Publication information
- Publisher: Harvey Comics
- First appearance: Jigsaw #1 (September 1966)
- Created by: Joe Simon

In-story information
- Notable aliases: Man of a Thousand Parts
- Abilities: Disconnecting and extending body parts; enhanced strength.

= Jigsaw (Harvey Comics) =

Jigsaw is a Joe Simon-created character and two-issue comic series published by Harvey Comics from September to December 1966.

Developed for Harvey's short-lived superhero line, Harvey Thriller, Jigsaw was the disconnectable "Man of a Thousand Parts". The feature was drawn by Tony Tallarico, with the writing generally, if unconfirmably, credited to Otto Binder.
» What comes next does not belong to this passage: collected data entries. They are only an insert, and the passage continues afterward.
/-! ## PP -/
/-- Address of PP_CTRL (R241). -/
def A.PP_CTRL : Nat := 0x20030000
def F.PP_CTRL_STEER : Fd := ⟨A.PP_CTRL, 10, 10, .rw, 1⟩
def F.PP_CTRL_REVERT : Fd := ⟨A.PP_CTRL, 9, 9, .rw, 1⟩
def F.PP_CTRL_BW : Fd := ⟨A.PP_CTRL, 8, 6, .rw, 2⟩
def F.PP_CTRL_SEL : Fd := ⟨A.PP_CTRL, 2, 0, .rw, 5⟩
/-- Address of PP_STAT (R241). -/
def A.PP_STAT : Nat := 0x20030004
def F.PP_STAT_LOCKLOSS : Fd := ⟨A.PP_STAT, 12, 12, .w1c, 0⟩
def F.PP_STAT_HISTVALID : Fd := ⟨A.PP_STAT, 11, 11, .ro, 0⟩
def F.PP_STAT_SELOK : Fd := ⟨A.PP_STAT, 10, 10, .ro, 1⟩
def F.PP_STAT_REVPEND : Fd := ⟨A.PP_STAT, 9, 9, .ro, 0⟩
def F.PP_STAT_CLAMP : Fd := ⟨A.PP_STAT, 8, 8, .ro, 0⟩
def F.PP_STAT_STATE : Fd := ⟨A.PP_STAT, 6, 4, .ro, 0⟩
def F.PP_STAT_ACTIVE : Fd := ⟨A.PP_STAT, 2, 0, .ro, 5⟩
/-- Address of PP_RANK (R241). -/
def A.PP_RANK : Nat := 0x20030008
def F.PP_RANK_RANK (r : Nat) : Fd := ⟨A.PP_RANK, 4 * r + 2, 4 * r, (if r = 5 then .ro else .rw), (0x00743210 / 16 ^ r % 8)⟩
/-- Address of PP_REF_EN (R241). -/
def A.PP_REF_EN : Nat := 0x2003000C
def F.PP_REF_EN_EN : Fd := ⟨A.PP_REF_EN, 4, 0, .rw, 0⟩
/-- Address of PP_QUAL (R241). -/
def A.PP_QUAL : Nat := 0x20030010
def F.PP_QUAL_QUAL_MS : Fd := ⟨A.PP_QUAL, 31, 16, .rw, 0x7d0⟩
def F.PP_QUAL_QUAL_PPM : Fd := ⟨A.PP_QUAL, 15, 0, .rw, 0x64⟩
/-- Address of PP_HOLDOFF (R241). -/
def A.PP_HOLDOFF : Nat := 0x20030014
def F.PP_HOLDOFF_SECONDS : Fd := ⟨A.PP_HOLDOFF, 15, 0, .rw, 0xa⟩
/-- Address of PP_DISAGREE (R241). -/
def A.PP_DISAGREE : Nat := 0x20030018
def F.PP_DISAGREE_PPB : Fd := ⟨A.PP_DISAGREE, 15, 0, .rw, 0x64⟩
/-- Address of PP_LOCK (R241). -/
def A.PP_LOCK : Nat := 0x2003001C
def F.PP_LOCK_LOCK_MS : Fd := ⟨A.PP_LOCK, 31, 16, .rw, 0x3e8⟩
def F.PP_LOCK_LOCK_NS : Fd := ⟨A.PP_LOCK, 15, 0, .rw, 0x64⟩
/-- Address of PP_SLEW (R241). -/
def A.PP_SLEW : Nat := 0x20030020
def F.PP_SLEW_NS_PER_S : Fd := ⟨A.PP_SLEW, 15, 0, .rw, 0xa⟩
/-- Address of PP_PTP (R241). -/
def A.PP_PTP : Nat := 0x20030024
def F.PP_PTP_TMO_MS : Fd := ⟨A.PP_PTP, 31, 16, .rw, 0x1f4⟩
def F.PP_PTP_VALID1 : Fd := ⟨A.PP_PTP, 1, 1, .rw, 0⟩
def F.PP_PTP_VALID0 : Fd := ⟨A.PP_PTP, 0, 0, .rw, 0⟩
/-- Address of PP_PTP_ERR (R241). -/
def A.PP_PTP_ERR (k : Nat) : Nat := 0x20030028 + 0x4 * k
def F.PP_PTP_ERR_ERR (k : Nat) : Fd := ⟨A.PP_PTP_ERR k, 31, 0, .wo, 0⟩
/-- Address of PP_WCLK_CFG (R241). -/
def A.PP_WCLK_CFG : Nat := 0x20030030
def F.PP_WCLK_CFG_EDGE : Fd := ⟨A.PP_WCLK_CFG, 2, 2, .rw, 0⟩
def F.PP_WCLK_CFG_RATE : Fd := ⟨A.PP_WCLK_CFG, 1, 0, .rw, 0⟩
/-- Address of PP_SAPREF_CFG (R241). -/
def A.PP_SAPREF_CFG : Nat := 0x20030034
def F.PP_SAPREF_CFG_PORT : Fd := ⟨A.PP_SAPREF_CFG, 3, 0, .rw, 0⟩
/-- Address of PP_REFSTAT (R241). -/
def A.PP_REFSTAT : Nat := 0x20030038
def F.PP_REFSTAT_LOS : Fd := ⟨A.PP_REFSTAT, 21, 16, .w1c, 0⟩
def F.PP_REFSTAT_DISAGREE : Fd := ⟨A.PP_REFSTAT, 13, 8, .ro, 0⟩
def F.PP_REFSTAT_VALID : Fd := ⟨A.PP_REFSTAT, 5, 0, .ro, 0x20⟩
/-- Address of PP_REFSEL (R241). -/
def A.PP_REFSEL : Nat := 0x2003003C
def F.PP_REFSEL_REF : Fd := ⟨A.PP_REFSEL, 2, 0, .rw, 0⟩
/-- Address of PP_REF_PHASE (R241). -/
def A.PP_REF_PHASE (i : Nat) : Nat := 0x20030040 + 0x100000000 * i
def F.PP_REF_PHASE_E (i : Nat) : Fd := ⟨A.PP_REF_PHASE i, 31, 0, .ro, 0⟩
/-- Address of PP_REF_FREQ (R241). -/
def A.PP_REF_FREQ (i : Nat) : Nat := 0x20030044 + 0x100000000 * i
def F.PP_REF_FREQ_F (i : Nat) : Fd := ⟨A.PP_REF_FREQ i, 31, 0, .ro, 0⟩
/-- Address of PP_BUILDOUT (R241). -/
def A.PP_BUILDOUT (i : Nat) : Nat := 0x20030048 + 0x100000000 * i
def F.PP_BUILDOUT_B (i : Nat) : Fd := ⟨A.PP_BUILDOUT i, 31, 0, .ro, 0⟩
/-- Address of PP_HOLD_RATE (R241). -/
def A.PP_HOLD_RATE : Nat := 0x2003004C
def F.PP_HOLD_RATE_RATE : Fd := ⟨A.PP_HOLD_RATE, 31, 0, .ro, 0⟩
/-- Address of PP_HOLD_AGE (R241). -/
def A.PP_HOLD_AGE : Nat := 0x20030050
def F.PP_HOLD_AGE_SECONDS : Fd := ⟨A.PP_HOLD_AGE, 31, 0, .ro, 0⟩
/-- Address of PP_FREERUN_RATE (R241). -/
def A.PP_FREERUN_RATE : Nat := 0x20030054
def F.PP_FREERUN_RATE_RATE : Fd := ⟨A.PP_FREERUN_RATE, 31, 0, .rw, 0⟩
/-- Address of PP_PSTEP (R241). -/
def A.PP_PSTEP : Nat := 0x20030058
def F.PP_PSTEP_DELTA : Fd := ⟨A.PP_PSTEP, 31, 0, .rw, 0⟩
/-- Address of PP_PSTEP_CMD (R241). -/
def A.PP_PSTEP_CMD : Nat := 0x2003005C
def F.PP_PSTEP_CMD_KEY : Fd := ⟨A.PP_PSTEP_CMD, 31, 16, .wo, 0⟩
def F.PP_PSTEP_CMD_MODE : Fd := ⟨A.PP_PSTEP_CMD, 1, 1, .wo, 0⟩
def F.PP_PSTEP_CMD_GO : Fd := ⟨A.PP_PSTEP_CMD, 0, 0, .wo, 0⟩
/-- Address of PP_PSTEP_STAT (R241). -/
def A.PP_PSTEP_STAT : Nat := 0x20030060
def F.PP_PSTEP_STAT_BUSY : Fd := ⟨A.PP_PSTEP_STAT, 31, 31, .ro, 0⟩
def F.PP_PSTEP_STAT_RESULT : Fd := ⟨A.PP_PSTEP_STAT, 2, 0, .ro, 0⟩
/-- Address of PP_PSTEP_REMAIN (R241). -/
def A.PP_PSTEP_REMAIN : Nat := 0x20030064
def F.PP_PSTEP_REMAIN_REMAIN : Fd := ⟨A.PP_PSTEP_REMAIN, 31, 0, .ro, 0⟩
/-- Address of PP_CLKOUT (R241). -/
def A.PP_CLKOUT : Nat := 0x20030068
def F.PP_CLKOUT_WC_EN : Fd := ⟨A.PP_CLKOUT, 9, 9, .rw, 0⟩
def F.PP_CLKOUT_WC_48 : Fd := ⟨A.PP_CLKOUT, 8, 8, .rw, 0⟩
def F.PP_CLKOUT_MC1_EN : Fd := ⟨A.PP_CLKOUT, 7, 7, .rw, 0⟩
def F.PP_CLKOUT_MC1_DIV : Fd := ⟨A.PP_CLKOUT, 6, 5, .rw, 0⟩
def F.PP_CLKOUT_MC0_EN : Fd := ⟨A.PP_CLKOUT, 2, 2, .rw, 0⟩
def F.PP_CLKOUT_MC0_DIV : Fd := ⟨A.PP_CLKOUT, 1, 0, .rw, 0⟩
/-- Address of PP_EVT (R241). -/
def A.PP_EVT : Nat := 0x2003006C
def F.PP_EVT_STATE : Fd := ⟨A.PP_EVT, 4, 4, .w1c, 0⟩
def F.PP_EVT_SWITCH : Fd := ⟨A.PP_EVT, 3, 3, .w1c, 0⟩
def F.PP_EVT_REFLOSS : Fd := ⟨A.PP_EVT, 2, 2, .w1c, 0⟩
def F.PP_EVT_DISAGREE : Fd := ⟨A.PP_EVT, 1, 1, .w1c, 0⟩
def F.PP_EVT_PSTEP : Fd := ⟨A.PP_EVT, 0, 0, .w1c, 0⟩
/-- Address of PP_SWCOUNT (R241). -/
def A.PP_SWCOUNT : Nat := 0x20030070
def F.PP_SWCOUNT_COUNT : Fd := ⟨A.PP_SWCOUNT, 31, 0, .ro, 0⟩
The backup features were "Super Luck" in issue #1 (artist unknown) and "The Man From SRAM" (art by Golden Age veteran Carl Pfeufer) in #2. The first issue also featured an anthological science fiction story drawn by EC Comics great Reed Crandall. Work for a third issue may exist.

The story involves astronaut Gary Jason, who was accidentally killed and then put back together by aliens, who turn him into a living jigsaw puzzle and inform him that he will be their "space agent". In his new form, Jigsaw can stretch his body parts, similar to the popular Quality Comics character Plastic Man.

The unsuccessful Harvey Thriller line ended abruptly with the March 1967 issues, leaving Jigsaw with only two issues. House ads showed the cover to issue #3, but the issue was never published.